Collected data

▽

-- ==== Sys2Proof/Tests/Checks.lean ====
section
/-! SUPPORT. Witnesses for the clauses about checks that fail, and about errors that an access meets. -/

set_option Elab.async false

namespace Sys2Proof.Tests

open Machine

/-! ### Checks of matrix words -/

/-- The call changed: register 3 holds a shape or a range, register 2 an offset. -/
def ranged (a b : DWord) (s : State) : State := withC 3 b (withC 2 a s)

/-- Which checks of a pass over relation 0 a call meets: its slots, its silt rows, its range of A, its knot and banks, its labels. -/
def passChecks (lab : Nat) (s : State) : Option (List Bool) := (shapeOf (capB s { y0 with b := 3 }) true).map (fun sh =>
  [ownsSlots s sh, rowsOk s sh.sb sh.ar, capPadOk s (capPad (capA s { y0 with a := 2 })) ((sh.ar - 1) * sh.pitchA + 129 * sh.ks.length),
   (relationOf s 0).isSome, decide (lab + sh.ar ≤ 256)])

/-- Each check of MMA and MMAR fails alone. -/
theorem test_witness_passChecks :
    let tall := withCord (fun c => { c with hdr := { c.hdr with silt := 256 } }) matSt
    passChecks 0 matSt = some [true, true, true, true, true] ∧
    passChecks 0 (withCore (fun c => { c with clay := [(0, { tag := some ⟨1, 0, 0, 0⟩ })] }) matSt) = some [false, true, true, true, true] ∧
    passChecks 0 (withC 3 0x101400001 matSt) = some [true, false, true, true, true] ∧
    passChecks 0 (withC 2 65500 matSt) = some [true, true, false, true, true] ∧
    passChecks 0 (withCore (fun c => { c with knots := [] }) matSt) = some [true, true, true, false, true] ∧
    passChecks 0 (withCore (fun c => { c with rowBank := { owner := some 1 } }) matSt) = some [true, true, true, false, true] ∧
    passChecks 0 (withCore (fun c => { c with colBank := {} }) matSt) = some [true, true, true, false, true] ∧
    passChecks 192 (withC 3 0x101000041 tall) = some [true, true, true, true, false] := by decide +kernel

/-- A slot whose parity fails and whose source no longer lies below SPSIZE, and one that its source restores. -/
def farSlot : ClaySlot := { tag := some ⟨0, 70000, 0, 0⟩, bad := true, how := (shape1, 0) }
def nearSlot : ClaySlot :=
  let d := slotData (getCord csp 0).scratch 0 ((shapeOf shape1 false).getD ⟨0, 0, [], [], 0, false⟩) (LoadKind.ofNum 0) 0 0
  { tag := some ⟨0, 0, 0, slotCheck d.1 d.2⟩, bad := true, how := (shape1, 0) }

theorem test_witness_slotLost : repairSlots matSt [(0, 0)] [(0, farSlot)] = none := by decide +kernel

theorem test_witness_slotRestored : (repairSlots csp [(0, 0)] [(0, nearSlot)]).isSome = true := by
  obtain ⟨sh, h⟩ : ∃ sh, shapeOf shape1 false = some sh := Option.isSome_iff_exists.mp (by decide +kernel)
  have inside : (shapeOf shape1 false).map (fun sh => scratchIn (getCord csp 0) 0 (sh.sourceLen (LoadKind.ofNum 0))) = some true := by
    decide +kernel
  simp only [h, Option.map_some, Option.some.injEq] at inside
  have r : (reloadSlot csp (slotKey 0 0) nearSlot).isSome = true := by
    have zero : slotKey 0 0 / 16 = 0 ∧ slotKey 0 0 % 16 = 0 := ⟨rfl, rfl⟩
    simp [reloadSlot, nearSlot, h, inside, zero]
  obtain ⟨y, hy⟩ := Option.isSome_iff_exists.mp r
  have g : aGet ({} : ClaySlot) [(0, nearSlot)] (slotKey 0 0) = nearSlot := rfl
  have b : nearSlot.bad = true := rfl
  unfold repairSlots
  rw [g]
  simp [b, hy, repairSlots]

/-- Which checks of a drain a call meets: the rows, the pitch's size, its multiple, the scratchpad. -/
def drainChecks (s : State) : Option (List Bool) := (rangeOf (capB s { y0 with b := 3 }) true).map (fun r =>
  let pitch := (capC s { y0 with c := 4 }).toNat
  [rowsOk s r.fr r.nr, decide (64 * r.ng * r.size ≤ pitch), decide (pitch % r.size = 0),
   capPadOk s (capPad (capA s { y0 with a := 2 })) ((r.nr - 1) * pitch + 64 * r.ng * r.size)])
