-- ==== Sys2Proof/Tests/Slice0.lean ====
section
/-! SUPPORT. Tests: ill-formed words for each check, words of the spec with what they decode to, and single steps with expected values
from the spec's worked examples or worked out by hand. -/

set_option Elab.async false

namespace Sys2Proof.Tests

open Machine

/-! ### Refusals of ill-formed words (R14, R27, R64, R69) -/

/-- One ill-formed word for each check of R27: an inverted p7; a type that the entry does not name; a reserved or a vector specifier where a
scalar is due; a vector source beside a scalar destination (R19); an odd pair; an undefined bit of IMM16; a field of the entry out of
range; and a word whose opcode is assigned under the name of an unassigned one. -/
theorem test_wf_strand :
    Instr.wf (.iadd { x0 with d := 2, a := 1, b := 2 }) = true ∧ Instr.wf (.iadd { x0 with gi := true, d := 2, a := 1, b := 2 }) = false ∧
    Instr.wf (.iadd { x0 with ty := .f32, d := 2, a := 1, b := 2 }) = false ∧ Instr.wf (.iadd { x0 with d := 0xF5, a := 1, b := 2 }) = false ∧
    Instr.wf (.iadd { x0 with d := 2, a := 0xFF, b := 2 }) = false ∧ Instr.wf (.sigr { x0 with d := 4, a := 0xC2 }) = false ∧
    Instr.wf (.iadd { x0 with d := 0xC4, a := 1, b := 2 }) = false ∧ Instr.wf (.iadd { x0 with ty := .s64, d := 3, a := 4, b := 6 }) = false ∧
    Instr.wf (.mov { x0 with d := 2, a := 1, imm := 1 }) = false ∧ Instr.wf (.fmin { x0 with ty := .f32, d := 3, a := 1, b := 2, imm := 1 }) = false ∧
    Instr.wf (.sel { x0 with d := 2, a := 1, b := 2, c := 8 }) = false ∧ Instr.wf (.evb { x0 with d := 16 }) = false ∧
    Instr.wf (.unassignedOpcode 0x0E08) = false ∧ Instr.wf (.unassignedOpcode 0x0E4E) = true := by decide +kernel

/-- The same for the capstan's checks (R64): an unused register, IMM16 or condition field that is not 0, and a field out of range. -/
theorem test_wf_capstan :
    Instr.wf (.cadd { y0 with d := 3, a := 1, b := 2 }) = true ∧ Instr.wf (.cmov { y0 with d := 3, a := 1, b := 2 }) = false ∧
    Instr.wf (.cadd { y0 with d := 3, a := 1, b := 2, c := 1 }) = false ∧ Instr.wf (.cret { y0 with d := 1 }) = false ∧
    Instr.wf (.cret { y0 with a := 1 }) = false ∧ Instr.wf (.cret { y0 with imm := 1 }) = false ∧ Instr.wf (.cadd { y0 with cond := 2 }) = false ∧
    Instr.wf (.cbr { y0 with cond := 2 }) = true ∧ Instr.wf (.mrow { y0 with d := 1, imm := 5 }) = false ∧
    Instr.wf (.unassignedCapstanOpcode 3) = false := by decide +kernel

/-- The error words of chapter 3, and a capstan word with a reserved bit. -/
theorem test_decode_refused :
    decodeStrand 0x0000000000000E4E = .instr (.unassignedOpcode 0x0000000000000E4E) ∧
    decodeStrand 0x0000000000001F4F = .instr (.unassignedOpcode 0x0000000000001F4F) ∧
    decodeStrand 0x0000000001021E08 = .reject .illop ∧ decodeStrand 0x000000060403CE08 = .reject .illop ∧
    decodeStrand 0x0001000201034E34 = .reject .illop ∧ decodeStrand 0x0001000001020E01 = .reject .illop ∧
    decodeStrand 0x0000000201280E08 = .instr (.iadd { x0 with d := 40, a := 1, b := 2 }) ∧ decodeStrand 0x0000000201F50E08 = .reject .illop ∧
    decodeCapstan 0x0000000008230403 = .reject .capstanIllop ∧
    decodeCapstan 0x0000001008230003 = .reject .capstanIllop ∧ decodeCapstan 0x0000000008231003 = .reject .capstanIllop := by decide +kernel

/-- Headers (R13, R14, R59): signature, class and reserved bits. -/
theorem test_headers :
    strandHeaderOk 0xC500000000000101 = true ∧ strandHeaderOk 0xC400000000000000 = false ∧ strandHeaderOk 0xC500000000000010 = false ∧
    strandHeaderOk 0xC500000000004000 = false ∧ strandHeaderOk 0xC500000000000800 = false ∧ capstanHeaderOk 0xC50000000000001C = true ∧
    capstanHeaderOk 0xC500000000000001 = false := by decide +kernel

/-! ### Words of the worked examples, and one word for each opcode of R65 and R67 -/

/-- Words of the worked examples of chapters 1, 3 and 4 (R17, R61), bit by bit. -/
theorem test_decode_arithmetic :
    decodeStrand 0x000300FF01020E0B = .instr (.imul { x0 with d := 2, a := 1, b := 0xFF, imm := 3 }) ∧
    decodeStrand 0xFFFB00FF02020E08 = .instr (.iadd { x0 with d := 2, a := 2, b := 0xFF, imm := 0xFFFB }) ∧
    decodeStrand 0x404000FFF0034E30 = .instr (.fadd { x0 with ty := .f32, d := 3, a := 0xF0, b := 0xFF, imm := 0x4040 }) ∧
    decodeStrand 0x0000000003044E44 = .instr (.exp2 { x0 with ty := .f32, d := 4, a := 3 }) ∧
    decodeStrand 0x0000000404054E32 = .instr (.fmul { x0 with ty := .f32, d := 5, a := 4, b := 4 }) ∧
    decodeStrand 0x0000000000000E77 = .instr (.exit x0) ∧
    decodeStrand 0x0004000000000E70 = .instr (.bra { x0 with imm := 4 }) ∧
    decodeStrand 0x0000040605044333 = .instr (.ffma { x0 with sw := true, gp := 1, ty := .f32, d := 4, a := 5, b := 6, c := 4 }) ∧
    decodeStrand 0x000D000201034E30 = .instr (.fadd { x0 with ty := .f32, d := 3, a := 1, b := 2, imm := 0xD }) ∧
    decodeStrand 0x000500FF01021408 = .instr (.iadd { x0 with gp := 2, gi := true, d := 2, a := 1, b := 0xFF, imm := 5 }) ∧
    decodeStrand 0x000000080604CE08 = .instr (.iadd { x0 with ty := .s64, d := 4, a := 6, b := 8 }) ∧
    decodeStrand 0x0FDB00FF00C42E02 = .instr (.movi { x0 with ty := .w32, d := 0xC4, b := 0xFF, imm := 0xFDB }) ∧
    decodeStrand 0x404900FF00C40E03 = .instr (.movh { x0 with d := 0xC4, b := 0xFF, imm := 0x4049 }) ∧
    decodeStrand 0x01200000C4C5AE51 = .instr (.cvne { x0 with ty := .n8x4, d := 0xC5, a := 0xC4, imm := 0x120 }) ∧
    decodeStrand 0x01200000C5C6AE52 = .instr (.cvnd { x0 with ty := .n8x4, d := 0xC6, a := 0xC5, imm := 0x120 }) ∧
    decodeStrand 0x00010000C4C70E54 = .instr (.f2i { x0 with d := 0xC7, a := 0xC4, imm := 1 }) := by decide +kernel

/-- Words of the worked examples of chapters 5 and 7. -/
theorem test_decode_memory_control :
    decodeStrand 0x04020001C2084F80 = .instr (.ld { x0 with sw := true, ty := .f32, d := 8, a := 0xC2, b := 1, imm := 0x402 }) ∧
    decodeStrand 0x20020001C0022E81 = .instr (.st { x0 with ty := .w32, d := 2, a := 0xC0, b := 1, imm := 0x2002 }) ∧
    decodeStrand 0x408200F0C0C52E86 = .instr (.strl { x0 with ty := .w32, d := 0xC5, a := 0xC0, b := 0xF0, imm := 0x4082 }) ∧
    decodeStrand 0xFFFD000000C40E7C = .instr (.bdec { x0 with d := 0xC4, imm := 0xFFFD }) ∧
    decodeStrand 0x000002C601002E26 = .instr (.icmp { x0 with ty := .w32, a := 1, b := 0xC6, c := 2 }) ∧
    decodeStrand 0x000000C906034E3A = .instr (.fcmp { x0 with ty := .f32, d := 3, a := 6, b := 0xC9 }) ∧
    decodeStrand 0x00000306F0074E04 = .instr (.sel { x0 with ty := .f32, d := 7, a := 0xF0, b := 6, c := 3 }) ∧
    decodeStrand 0x0000000304064E35 = .instr (.fmax { x0 with ty := .f32, d := 6, a := 4, b := 3 }) ∧
    decodeStrand 0x0000000704084E31 = .instr (.fsub { x0 with ty := .f32, d := 8, a := 4, b := 7 }) ∧
    decodeStrand 0x000000050A0B454C = .instr (.fdiv { x0 with sw := true, gp := 2, ty := .f32, d := 0xB, a := 0xA, b := 5 }) := by decide +kernel
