-- ==== Sys2Proof/Machine/Flags.lean ====
section
/-!
DEFINITION. Every status and interrupt flag computation: the status byte (spec/30_encoding.md R88), the clearing
by `readStatus` (spec/40_register_protocol.md R101), the line counter's and the frame's pending flags
(spec/41_counters.md R151, R152), and the interrupt output (spec/60_exceptions.md R213).
-/

namespace Sys2Proof.Machine

/-- `{frameIrqPending, spriteOverflow, spriteCollision, fifthSprite}` (30_encoding.md R88). -/
def statusByte (f : StatusFlags) : Byte :=
  BitVec.ofBool f.frameIrqPending ++ BitVec.ofBool f.spriteOverflow ++ BitVec.ofBool f.spriteCollision
    ++ f.fifthSprite

/-- The five flags that `readStatus` clears (40_register_protocol.md R101). -/
def clearedFlags : StatusFlags :=
  { frameIrqPending := false, lineIrqPending := false, spriteOverflow := false, spriteCollision := false,
    fifthSprite := 0 }

/-- The line counter after a line start, and whether it underflowed (41_counters.md R152). -/
def lineCounterNext (c : Config) (counter reload : Byte) (v h : Nat) : Byte × Bool :=
  match c.lineCounterModel with
  | .countdown =>
    if v ≤ h then
      if counter = 0 then (reload, true) else (counter - 1#8, false)
    else (reload, false)
  | .other k => Config.otherLineCounter k counter reload v h

/-- The flags after a line start: both pending flags are set here, never cleared (41_counters.md R150, R153). -/
def lineStartFlags (f : StatusFlags) (underflow frameLine : Bool) : StatusFlags :=
  { f with
    lineIrqPending := f.lineIrqPending || underflow
    frameIrqPending := f.frameIrqPending || frameLine }

/-- The interrupt output, recomputed from the state after every step (60_exceptions.md R213; D28, log 13). -/
def State.irq (s : State) : Bool :=
  (s.flags.frameIrqPending && s.regs.frameIrqEnable) || (s.flags.lineIrqPending && s.regs.lineIrqEnable)

end Sys2Proof.Machine
end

△

__Task details__. Which lines of the data contain the string "zero"? Copy each one.

__Task response__.
    have zero : slotKey 0 0 / 16 = 0 ∧ slotKey 0 0 % 16 = 0 := ⟨rfl, rfl⟩
    simp [reloadSlot, nearSlot, h, inside, zero]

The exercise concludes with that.